The first batch of 2,400 doses of the Sputnik-V vaccine arrived in Serbia on December 30.

The Russian sovereign fund RDIF said on January 6 that it had agreed to supply up to a total of 2 million doses of the vaccine to Serbia -- enough to vaccinate 1 million people with the two-shot protocol.

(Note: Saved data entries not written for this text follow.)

-- ==== Sys2Proof/Machine/Pilot.lean ====
section
/-! DEFINITION. The Pilot (R227 to R260): comparators, detectors, engines, the EFIRE driver and TRIGOUT. -/

namespace Sys2Proof.Machine

/-- Update the Pilot, an engine, a detector. -/
def State.modPlt (s : State) (f : PltSt → PltSt) : State := { s with plt := f s.plt }
def State.modEng (s : State) (g : Nat) (f : EngSt → EngSt) : State := s.modPlt fun x => { x with engs := vmod x.engs g f }
def State.modDet (s : State) (d : Nat) (f : DetSt → DetSt) : State := s.modPlt fun x => { x with dets := vmod x.dets d f }
def State.eng (s : State) (g : Nat) : EngSt := vget s.plt.engs g

/-! ### Engines (R239 to R246) -/

/-- Engine g runs (R246). -/
def State.engRuns (s : State) (g : Nat) : Bool := s.bit (PLT_ENG_CFG g) 0 && s.grpBusy g && s.lha == 3

/-- HOLD of engine g (R243). -/
def State.engHold (s : State) (g : Nat) : Nat := s.low (PLT_ENG_HOLD_HI g) + s.fld (PLT_ENG_HOLD_HI g) 0 8 * 2 ^ 32

/-- WIN of engine g (R241). -/
def State.engWin (s : State) (g : Nat) : Nat := max 1 (s.regN (PLT_ENG_WIN g))

/-- STATE of engine g (R251): 0 STOPPED, 1 WAIT_A, 2 WAIT_B, 3 HOLDOFF. -/
def State.engState (s : State) (g : Nat) : Nat :=
  let x := s.eng g
  if !s.engRuns g then 0
  else if x.window.isSome then 2
  else match x.last with
    | none => 1
    | some l =>
      let hold := if s.bit (PLT_ENG_HOLD_HI g) 31 then x.held < s.engHold g
        else !stampGe s.now.toNat (l.toNat + s.engHold g * 65536)
      if hold then 3 else 1

/-- The qualifier levels as a mask by source code (R242): COMP 1..8, DIG 9..16, TRIGIN 17, 18. -/
def State.qualLevels (s : State) : Nat :=
  s.fld PLT_CMP_LVL 0 8 * 2 + (List.range 8).foldl (fun m d => m + b2n (vget s.plt.dets d).high * 2 ^ (9 + d)) 0 +
  s.plt.trigin.toNat * 2 ^ 17

/-- The levels have changed at a TCLK count: they are kept with what stood before, as far back as an event on its way can reach
(R242). -/
def State.noteLevels (s : State) (count : Nat) : State :=
  let now := s.qualLevels
  if (s.plt.levels.headD (0, 0)).2 = now then s
  else
    let old := s.plt.levels
    let near := old.takeWhile fun x => count < x.1 + 4096
    s.modPlt fun x => { x with levels := (count, now) :: near ++ (old.drop near.length).take 1 }

/-- The levels on the last TCLK edge at or before a stamp (R242). -/
def State.levelsAt (s : State) (t : Quay) : Nat :=
  let c := t.toNat / 65536
  ((s.plt.levels.find? fun x => (c + 2 ^ 56 - x.1 % 2 ^ 56) % 2 ^ 56 < 2 ^ 55).map (·.2)).getD 0

/-- Engine g uses a source (R241). -/
def State.engUses (s : State) (g src : Nat) : Bool :=
  src != 0 && (s.fld (PLT_ENG_CFG g) 8 7 == src || (s.bit (PLT_ENG_CFG g) 1 && s.fld (PLT_ENG_CFG g) 16 7 == src))

/-- An event's place on REFCH's grid (R239): sample, fraction and stamp; none before T0. -/
def State.place (s : State) (ref : Nat) (e : PEvent) : Option (Nat × Nat × Quay) :=
  let den := s.kOf ref * s.fcw
  let t := match e.dig with
    | some (c, i, f) =>
      let dc := s.kOf c * s.fcw
      (s.t0 c + (2 * ((i * 65536 + f) * (5 * 2 ^ 60)) + dc * 65536) / (2 * dc * 65536)) % 2 ^ 72
    | none => e.t.toNat
  match e.dig with
  | some (c, i, f) => if c = ref then some (i, f, BitVec.ofNat 72 t) else go t den
  | none => go t den
where
  /-- Placement of a stamp. -/
  go (t den : Nat) : Option (Nat × Nat × Quay) :=
    let d := (t + 2 ^ 72 - s.t0 ref) % 2 ^ 72
    if d < 2 ^ 71 then
      let num := d * den
      let q := 5 * 2 ^ 60
      some (num / q, 65536 * (num % q) / q, BitVec.ofNat 72 t)
    else none

/-- A TRIGOUT pulse of instance j asserts on a TCLK edge (R249). -/
def State.trigOut (s : State) (j count : Nat) : State :=
  let w := s.fld (PLT_TRIGOUT j) 16 16
  s.modPlt fun x =>
    { x with out := x.out ||| BitVec.ofNat 2 (2 ^ j), outEnd := vmod x.outEnd j fun e => max e (count + w) }

/-- The output of TRIGOUT instance j is low, with no pulse to come (R249). -/
def State.trigOutOff (s : State) (j : Nat) : State :=
  s.modPlt fun x => { x with out := BitVec.ofNat 2 (putBits x.out.toNat j 1 0), outEnd := vset x.outEnd j 0 }

/-- What an accepted trigger leaves in its engine and registers, and the event it raises (R244, R251). -/
def State.noteTrig (s : State) (g : Nat) (t : TrigRec) : State :=
  let s := s.modEng g fun x => { x with last := some t.ts, held := 0 }
  let lo := s.regN (PLT_TRIG_CNT_LO g) + 1
  let s := (s.setRegN (PLT_TRIG_CNT_LO g) lo).cond (lo = 2 ^ 32) fun s => s.setRegN (PLT_TRIG_CNT_HI g) ((s.regN (PLT_TRIG_CNT_HI g) + 1) % 65536)
  let s := (s.setReg72 (PLT_LAST_Q0 g) t.ts).setRegN (PLT_LAST_INFO g) (t.f + t.src * 2 ^ 16 + b2n t.coarse * 2 ^ 24 + b2n t.collide * 2 ^ 25)
  let s := (s.setRegN (PLT_LAST_IDX_LO g) t.i).setRegN (PLT_LAST_IDX_HI g) (t.i / 2 ^ 32 % 65536)
  s.raise 3

/-- The TRIGOUT instances that show engine g's accepted triggers pulse (R249). -/
def State.trigOuts (s : State) (g : Nat) : State :=
  foldS (fun s j => if s.fld (PLT_TRIGOUT j) 0 2 == 1 && s.fld (PLT_TRIGOUT j) 2 7 == g && s.on .acq then
      s.trigOut j (s.tide.tb.toNat + 1) else s) [0, 1] s
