-- ==== Sys2Proof/Machine/CmdPilot.lean ====
section
/-! DEFINITION. The PILOT and TRIG rows (R564). -/

namespace Sys2Proof.Machine

/-- The word of an EDGE field, and of a Pilot source (R228). -/
def edgeWord : Nat → RVal := wordAt ["RISE", "FALL", "BOTH", "BOTH"]
def srcWord (c : Nat) : RVal := wordOf pltSrcs c

def State.pilotCompU (s : State) (n th : Nat) (hyst : Option Nat) (edge : Option Edge3) : UnitR :=
  s.cfg .ctrl (chg (PLT_CMP n) 0 12 th :: (chgN (PLT_CMP n) 12 8 hyst ++ chgE (PLT_CMP n) 20 edge))
def State.pilotCompQ (s : State) (n : Nat) : Ans :=
  s.ans [s.fv (PLT_CMP n) 0 12, s.fv (PLT_CMP n) 12 8, edgeWord (s.fld (PLT_CMP n) 20 2), s.fv PLT_CMP_LVL n 1]

/-- The DLY register of a source (R231). -/
def dlyReg (src : Nat) : Nat := if src < 9 then PLT_CMP_DLY (src - 1) else PLT_TRIGIN_DLY (src - 17)
def State.pilotDlyU (s : State) (src : Nat) (v : Int) : UnitR := s.cfg .aon [chgI (dlyReg src) 0 20 v]
def State.pilotDlyQ (s : State) (src : Nat) : Ans := s.ans [s.zv (dlyReg src) 0 20]
def State.pilotTriginU (s : State) (j th : Nat) (edge : Option Edge3) : UnitR :=
  s.cfg .aon (chg (PLT_TRIGIN j) 0 12 th :: chgE (PLT_TRIGIN j) 12 edge)

/-- TYPE of a digital detector (R236). -/
def digCode : DigType → Nat
  | .level => 0 | .window => 1 | .slope => 2 | .width => 3 | .runt => 4
def State.pilotDigU (s : State) (d ch : Nat) (ty : DigType) (dir : Nat) (th1 : Int) (th2 : Option Int) (hyst : Option Nat)
    (ovrq : Option Bool) : UnitR :=
  s.cfg .acq ([chg (PLT_DIG_CFG d) 0 3 ch, chg (PLT_DIG_CFG d) 4 3 (digCode ty), chg (PLT_DIG_CFG d) 8 2 dir,
    chgI (PLT_DIG_TH d) 0 16 th1] ++ chgZ (PLT_DIG_TH d) 16 16 th2 ++ chgN (PLT_DIG_CFG d) 16 12 hyst ++
    chgB (PLT_DIG_CFG d) 15 ovrq)
def State.pilotWidthU (s : State) (d cond w1 : Nat) (w2 : Option Nat) : UnitR :=
  s.cfg .acq ([chg (PLT_DIG_CFG d) 12 2 cond, chg (PLT_DIG_W1 d) 0 32 w1] ++ chgN (PLT_DIG_W2 d) 0 32 w2)
def State.pilotSpanU (s : State) (d n : Nat) : UnitR := s.cfg .acq [chg (PLT_DIG_SPAN d) 0 8 n]

def State.pilotEngU (s : State) (g : Nat) (ab : Bool) (srcA : Nat) (srcB win : Option Nat) : UnitR :=
  s.cfg .acq ([chg (PLT_ENG_CFG g) 1 1 (b2n ab), chg (PLT_ENG_CFG g) 8 7 srcA] ++ chgN (PLT_ENG_CFG g) 16 7 srcB ++
    chgN (PLT_ENG_WIN g) 0 32 win)
def State.pilotEngQ (s : State) (g : Nat) : Ans :=
  let c := PLT_ENG_CFG g
  s.ans [s.fv c 0 1, wordAt ["A", "AB"] (s.fld c 1 1), srcWord (s.fld c 8 7), srcWord (s.fld c 16 7), s.fv c 24 3,
    wordAt ["STOPPED", "WAIT_A", "WAIT_B", "HOLDOFF"] (s.engState g)]
def State.pilotRefU (s : State) (g ch : Nat) : UnitR := s.cfg .acq [chg (PLT_ENG_CFG g) 24 3 ch]
def State.pilotQualU (s : State) (g : Nat) (src pol : Option Nat) : UnitR :=
  s.cfg .acq (chg (PLT_ENG_QUAL g) 8 1 (b2n src.isSome) ::
    (chgN (PLT_ENG_QUAL g) 0 7 src ++ chgN (PLT_ENG_QUAL g) 7 1 pol))

/-- `PILOT:HOLD`: HOLD and HMODE (R243). -/
def State.pilotHoldU (s : State) (g : Nat) (count : Bool) (v : Nat) : UnitR :=
  s.cfg .acq [⟨PLT_ENG_HOLD_HI g, 0x800000FF, v / 2 ^ 32 + b2n count * 2 ^ 31, v % 2 ^ 32⟩]
def State.pilotOnU (s : State) (g : Nat) : UnitR := s.cfg .acq [chg (PLT_ENG_CFG g) 0 1 1]
def State.pilotOffU (s : State) (g : Nat) : UnitR := s.cfg .acq [chg (PLT_ENG_CFG g) 0 1 0]

def State.pilotEfireU (s : State) (on : Bool) (src group width : Option Nat) : UnitR :=
  s.cfg .aon (chg PLT_EFIRE_CFG 7 1 (b2n on) ::
    (chgN PLT_EFIRE_CFG 0 7 src ++ chgN PLT_EFIRE_CFG 8 3 group ++ chgN PLT_EFIRE_CFG 16 8 width))

/-- MODE of a TRIGOUT (R249). -/
def trigoutCode : TrigoutMode → Nat
  | .off => 0 | .accept => 1 | .raw => 2
def State.pilotTrigoutU (s : State) (j : Nat) (mode : TrigoutMode) (sel width : Option Nat) : UnitR :=
  s.cfg .aon (chg (PLT_TRIGOUT j) 0 2 (trigoutCode mode) ::
    (chgN (PLT_TRIGOUT j) 2 7 sel ++ chgN (PLT_TRIGOUT j) 16 16 width))

def State.pilotLastQ (s : State) (g : Nat) : Ans :=
  let i := PLT_LAST_INFO g
  s.ans [.dec (s.regN (PLT_LAST_IDX_LO g) + s.fld (PLT_LAST_IDX_HI g) 0 16 * 2 ^ 32), s.fv i 0 16, s.qv (PLT_LAST_Q0 g),
    srcWord (s.fld i 16 7), s.fv i 24 2]
def State.pilotCountQ (s : State) (g : Nat) : Ans :=
  let rc := [PLT_REJ_HOLD g, PLT_REJ_RATE g, PLT_REJ_QUAL g, PLT_NOGRID g]
  s.ansClr rc (.dec (s.regN (PLT_TRIG_CNT_LO g) + s.fld (PLT_TRIG_CNT_HI g) 0 16 * 2 ^ 32) :: rc.map s.nm)

/-- `TRIG` (R238, R247), stamped with the tide edge at which it commits: ALL names every engine whose group is armed or streaming. -/
def State.trigU (s : State) (gs : Sel) : UnitR := do
  needA s .acq
  let ns ← selObjs ((List.range 8).filter s.grpBusy) gs
  need (ns.all s.grpBusy) 203
  s.softU (stampOf s.tideTb) (maskOfSel ns)

/-! ### The rows -/

/-- R229. PILOT:COMP sets a comparator's threshold, hysteresis and edge. -/
def execPilotComp (p : Fin 3) (n : Nat) (th : Nat) (hyst : Option Nat) (edge : Option Edge3) (s : State) : Out :=
  s.cmdRow p (argsBad (.pilotComp p n th hyst edge)) (·.pilotCompU n th hyst edge)

/-- R564. PILOT:COMP? returns a comparator's settings and level. -/
def execPilotCompQuery (p : Fin 3) (n : Nat) (s : State) : Out :=
  s.qryRow p (argsBad (.pilotCompQuery p n)) (·.pilotCompQ n)

/-- R231. PILOT:DLY sets a comparator or TRIGIN delay compensation. -/
def execPilotDly (p : Fin 3) (src : Nat) (v : Int) (s : State) : Out :=
  s.cmdRow p (argsBad (.pilotDly p src v)) (·.pilotDlyU src v)

/-- R564. PILOT:DLY? returns a delay compensation. -/
def execPilotDlyQuery (p : Fin 3) (src : Nat) (s : State) : Out :=
  s.qryRow p (argsBad (.pilotDlyQuery p src)) (·.pilotDlyQ src)

/-- R232. PILOT:TRIGIN sets a TRIGIN threshold and edge. -/
def execPilotTrigin (p : Fin 3) (j : Nat) (th : Nat) (edge : Option Edge3) (s : State) : Out :=
  s.cmdRow p (argsBad (.pilotTrigin p j th edge)) (·.pilotTriginU j th edge)

/-- R236. PILOT:DIG configures a digital detector. -/
def execPilotDig (p : Fin 3) (d : Nat) (ch : Nat) (ty : DigType) (dir : Nat) (th1 : Int) (th2 : Option Int) (hyst : Option Nat) (ovrq : Option Bool) (s : State) : Out :=
  s.cmdRow p (argsBad (.pilotDig p d ch ty dir th1 th2 hyst ovrq)) (·.pilotDigU d ch ty dir th1 th2 hyst ovrq)

/-- R236. PILOT:WIDTH sets a detector's width condition. -/
def execPilotWidth (p : Fin 3) (d : Nat) (cond : Nat) (w1 : Nat) (w2 : Option Nat) (s : State) : Out :=
  s.cmdRow p (argsBad (.pilotWidth p d cond w1 w2)) (·.pilotWidthU d cond w1 w2)

/-- R236. PILOT:SPAN sets a detector's slope span. -/
def execPilotSpan (p : Fin 3) (d : Nat) (n : Nat) (s : State) : Out :=
  s.cmdRow p (argsBad (.pilotSpan p d n)) (·.pilotSpanU d n)

/-- R241. PILOT:ENG sets an engine's mode, sources and window. -/
def execPilotEng (p : Fin 3) (g : Nat) (ab : Bool) (srcA : Nat) (srcB : Option Nat) (win : Option Nat) (s : State) : Out :=
  s.cmdRow p (argsBad (.pilotEng p g ab srcA srcB win)) (·.pilotEngU g ab srcA srcB win)

/-- R564. PILOT:ENG? returns an engine's configuration and state. -/
def execPilotEngQuery (p : Fin 3) (g : Nat) (s : State) : Out :=
  s.qryRow p (argsBad (.pilotEngQuery p g)) (·.pilotEngQ g)

/-- R239. PILOT:REF sets an engine's reference channel. -/
def execPilotRef (p : Fin 3) (g : Nat) (ch : Nat) (s : State) : Out :=
  s.cmdRow p (argsBad (.pilotRef p g ch)) (·.pilotRefU g ch)

/-- R242. PILOT:QUAL sets an engine's qualifier. -/
def execPilotQual (p : Fin 3) (g : Nat) (src : Option Nat) (pol : Option Nat) (s : State) : Out :=
  s.cmdRow p (argsBad (.pilotQual p g src pol)) (·.pilotQualU g src pol)

/-- R243. PILOT:HOLD sets an engine's holdoff mode and value. -/
def execPilotHold (p : Fin 3) (g : Nat) (count : Bool) (v : Nat) (s : State) : Out :=
  s.cmdRow p (argsBad (.pilotHold p g count v)) (·.pilotHoldU g count v)

/-- R246. PILOT:ON enables an engine. -/
def execPilotOn (p : Fin 3) (g : Nat) (s : State) : Out :=
  s.cmdRow p (argsBad (.pilotOn p g)) (·.pilotOnU g)

/-- R246. PILOT:OFF disables an engine. -/
def execPilotOff (p : Fin 3) (g : Nat) (s : State) : Out :=
  s.cmdRow p (argsBad (.pilotOff p g)) (·.pilotOffU g)

/-- R248. PILOT:EFIRE configures the EFIRE driver. -/
def execPilotEfire (p : Fin 3) (on : Bool) (src : Option Nat) (group : Option Nat) (width : Option Nat) (s : State) : Out :=
  s.cmdRow p (argsBad (.pilotEfire p on src group width)) (·.pilotEfireU on src group width)

/-- R249. PILOT:TRIGOUT configures a trigger output. -/
def execPilotTrigout (p : Fin 3) (j : Nat) (mode : TrigoutMode) (sel : Option Nat) (width : Option Nat) (s : State) : Out :=
  s.cmdRow p (argsBad (.pilotTrigout p j mode sel width)) (·.pilotTrigoutU j mode sel width)

/-- R564. PILOT:LAST? returns an engine's last accepted trigger. -/
def execPilotLastQuery (p : Fin 3) (g : Nat) (s : State) : Out :=
  s.qryRow p (argsBad (.pilotLastQuery p g)) (·.pilotLastQ g)

/-- R564. PILOT:COUNT? returns the trigger count and clears the rejection counts. -/
def execPilotCountQuery (p : Fin 3) (g : Nat) (s : State) : Out :=
  s.qryRow p (argsBad (.pilotCountQuery p g)) (·.pilotCountQ g)

/-- R247. TRIG presents a SOFT event to the named engines at the commit. -/
def execTrig (p : Fin 3) (gs : Sel) (s : State) : Out :=
  s.cmdRow p (argsBad (.trig p gs)) (·.trigU gs)

end Sys2Proof.Machine
end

"Supplying Sputnik-V will enable Serbia to diversify its portfolio of coronavirus vaccines," according to the RDIF website.

Serbia launched its coronavirus vaccination program using the Pfizer-BioNTech vaccine when Prime Minister Ana Brnabic received the shot, which alongside the Moderna vaccine has been approved for use in the EU and North America.

But with supplies of the Pfizer-BioNTech limited for now, Serbia is seeking to obtain the vaccines from AstraZeneca, Moderna, and China's Sinopharm.

Serbia has registered almost 350,000 cases of COVID-19, including more than 3,400 deaths.